Summary of Kelkar committee report on roadmap for fiscal consolidation

Under the chairmanship of Dr Vijay Kelkar in august 2012, finance minister constituted a committee to outline a roadmap for fiscal consolidation. The objective of committee was to give recommendations on midterm corrections for the current fiscal year(2012-13) and reforms for medium term fiscal consolidation.

Need for fiscal consolidation

Fiscal consolidation is very important because India’s fiscal deficit, the excess of government expenditure over receipts, is forecasted to expand to 6.1% of GDP, higher than the budget estimate of 5.1%.  High fiscal deficit can be problematic for many reasons

  • investment, growth and employment could all weaken
  • inflation could increase
  • monetary policy expansion may be constrained
  • external sector imbalances could widen
  • high fiscal deficits might reduce investor confidence in India.

Key Points in report

The study by committee indicates that inflation and investment are hampered positively by fiscal discipline.

Report also talks about the low performance of oil companies and suggests that under recoveries could lead to a financial crisis for OMCs and a possible oil supply breakdown.

Report talks about relation between growth rate and employment  according to the committee’s calculations, growth at around 7% would provide adequate employment opportunities.

According to report  as a result of reduced corporate profits, weaker industrial output and decreasing imports , the committee predicts a shortfall in tax revenues of around Rs 60,000 crore.

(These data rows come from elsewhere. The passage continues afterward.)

/-- The cell list's entry of a cell (R198). -/
def listEntry (t : Slot) (sources : List Nat) : List Byte :=
  let many := match sources with
    | [] => false
    | q :: qs => qs.any fun w => w != q
  toLe 4 t.key ++ toLe 4 t.seen ++ toLe 1 t.kept ++ toLe 1 (bitIf (decide (t.kept < t.seen)) 0 + bitIf many 1) ++ toLe 2 0 ++
    toLe 4 t.index

/-- Order a cell's kept entries (R201) and write its cell-list entry (R198). -/
def Cx.closeCell (x : Cx) (a : Nat) (g : Geo) (p : Nat) (t : Slot) : M Unit := do
  if t.kept == 0 then x.writeAt (g.listBase + 16 * p) (listEntry t [])
  else do
    let es ← x.reservoir g t.index t.kept
    let orders ← x.entryOrders a (es.map fun e => e.rank) es
    let sorted := (sortBy (fun (q : Nat × ResEntry) => q.1) (orders.zip es)).map fun q => q.2
    x.writeAt (g.resAt t.index) (sorted.flatMap ResEntry.bytes)
    x.writeAt (g.listBase + 16 * p) (listEntry t (sorted.map fun e => e.source))

/-- The grid summary (R203). -/
def summaryOf (r : GridRec) (warn displaced : Nat) : List Byte :=
  let warned := warn != 0 && decide (warn ≤ r.maxProbe)
  toLe 4 r.pointsIn ++ toLe 4 r.outOfGrid ++ toLe 4 r.cells ++ toLe 4 r.capPoints ++ toLe 4 r.probePoints ++ toLe 4 displaced ++
    toLe 4 r.dupPoints ++ toLe 1 r.maxProbe ++
    toLe 1 (bitIf (r.capPoints != 0) 0 + bitIf (r.probePoints != 0) 1 + bitIf (displaced != 0) 2 + bitIf r.order 3 +
      bitIf (r.dupPoints != 0) 4 + bitIf warned 5) ++ toLe 2 0

/-- The summary of a grid that MAP DILATE built (08 R346). -/
def dilatedSummary (cells : Nat) : List Byte := toLe 8 0 ++ toLe 4 cells ++ toLe 20 0

/-- A closing grid writes its cell list, its reservoirs and its summary, and is closed (R170); a grid whose summary has PROBE or
PROBE_WARN rings its partition's advisory (R205). -/
def Cx.finishClose (x : Cx) (r : GridRec) : M Unit := do
  let v ← x.grid r.addr
  v.needState 3
  let g := v.geo
  let ts ← x.claimed g v.build
  M.each (sortBy (fun (t : Slot) => g.order (cellOf t.key)) ts).zipIdx fun (q : Slot × Nat) => x.closeCell r.addr g q.2 q.1
  let sum := if r.dilated then dilatedSummary r.cells else summaryOf r g.warn (ts.map fun t => t.seen - t.kept).sum
  x.writeAt (r.addr + 96) sum
  x.writeAt (r.addr + 84) [2]
  let s ← M.state
  let flags := byteAt sum 29
  M.act (.when (bit flags 1 || bit flags 5) (bellRing x.die (0x060 + s.rd .CTX_PART x.die (ctxIdx x.core x.ctx))))

/-- An accepted insert has not completed: it is in flight, or waits to be issued again. -/
def State.insertLives (s : State) (i : Nat × Nat × Nat × Nat) : Bool :=
  let x := s.ctx i.1 i.2.1 i.2.2.1
  (x.flight.any fun f => f.cmd.ord == i.2.2.2) || x.again.any fun c => c.ord == i.2.2.2

/-- The grid that a context's command closes, with that command. -/
def State.closing (s : State) (die core c : Nat) : Option (GridRec × Flight) :=
  (s.ctx die core c).flight.findSome? fun f =>
    if f.ending.isSome then none
    else (s.aux.grids.find? fun r => r.closer == some (die, core, c, f.id)).map fun r => (r, f)

/-- Finish the close of a grid once its accepted inserts have completed. -/
def closeNow (die core c : Nat) : Act :=
  .get fun s =>
    match s.closing die core c with
    | some (r, f) => .when (!(r.inserts.any s.insertLives))
        ((Cx.finishClose ⟨die, core, c, f.cmd⟩ r).then fun e => .all [
          updGrid r.addr fun y => { y with closer := none },
          match e with
          | .ok _ => endFlight die core c f.id Ending.ok
          | .error z => endFlight die core c f.id ⟨z.code, 0, z.detail⟩])
    | none => .nop

/-- GRID_CLOSE_DRAIN_END (R170). -/
def execGridCloseDrainEnd (die core ctx : Nat) (s : State) : Host.Outcome State Fault Refusal := (closeNow die core ctx).done s

end Sys2Proof.Machine
end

Report also highlights subsidies as the greatest fiscal risk for year  2012-13. In 2012-13, the food subsidy is expected to exceed budget estimates by Rs 10,000 crore.

 

Committee’s Important Recommendations:

  • The committee proposes tax reforms to bring the tax to GDP ratio to the high levels of  11.9%. It also suggests amend tax laws to charge a market based  interest rate on defaulted tax payments.
  • The committee suggests implementing the nationwide Goods and Services Tax (GST) recommended by the 13th Finance Commission. This should increase output, exports and tax revenues.
  • The committee recommends reforming union excise duties and service tax to allow for integration into the GST regime. The standard tax rate of 12% should be gradually phased down to the 8% proposed for the central GST.
  • The committee is urged to sell its minority holdings in largely private entities like BALCO and Hindustan zinc.
  • A national portal should be created to enable tax payers to file application seeking rectification and appeal effect. A Data-warehousing and data-mining infrastructure should be setup.
  • Amendment of relevant laws to ensure the mandatory quoting of UID and PAN number in all economic transactions including bank accounts, fixed deposits, all financial transactions, all salary payments and immoveable property transaction.
  • The committee views the subsidy on diesel as a major contributor to India’s fiscal deterioration. It recommends an immediate increase of Rs 4/ litre of diesel, Rs 2/litre in kerosene and Rs 50 per LPG cylinder.  This would decrease the under –recovery burden by Rs 20,000 within 6 months according to the report. In the longer term, the committee wants to gradually phase out the per unit subsidy on diesel in two years and LPG subsidy by 2014-15.Also implement the method of direct cash transfer for subsidies for needy household.
  • The MGNREGA scheme should not be fiscally constrained; diesel subsidies in rainfall deficient districts should be provided; and access to seeds, fertilizer and credit should be increased.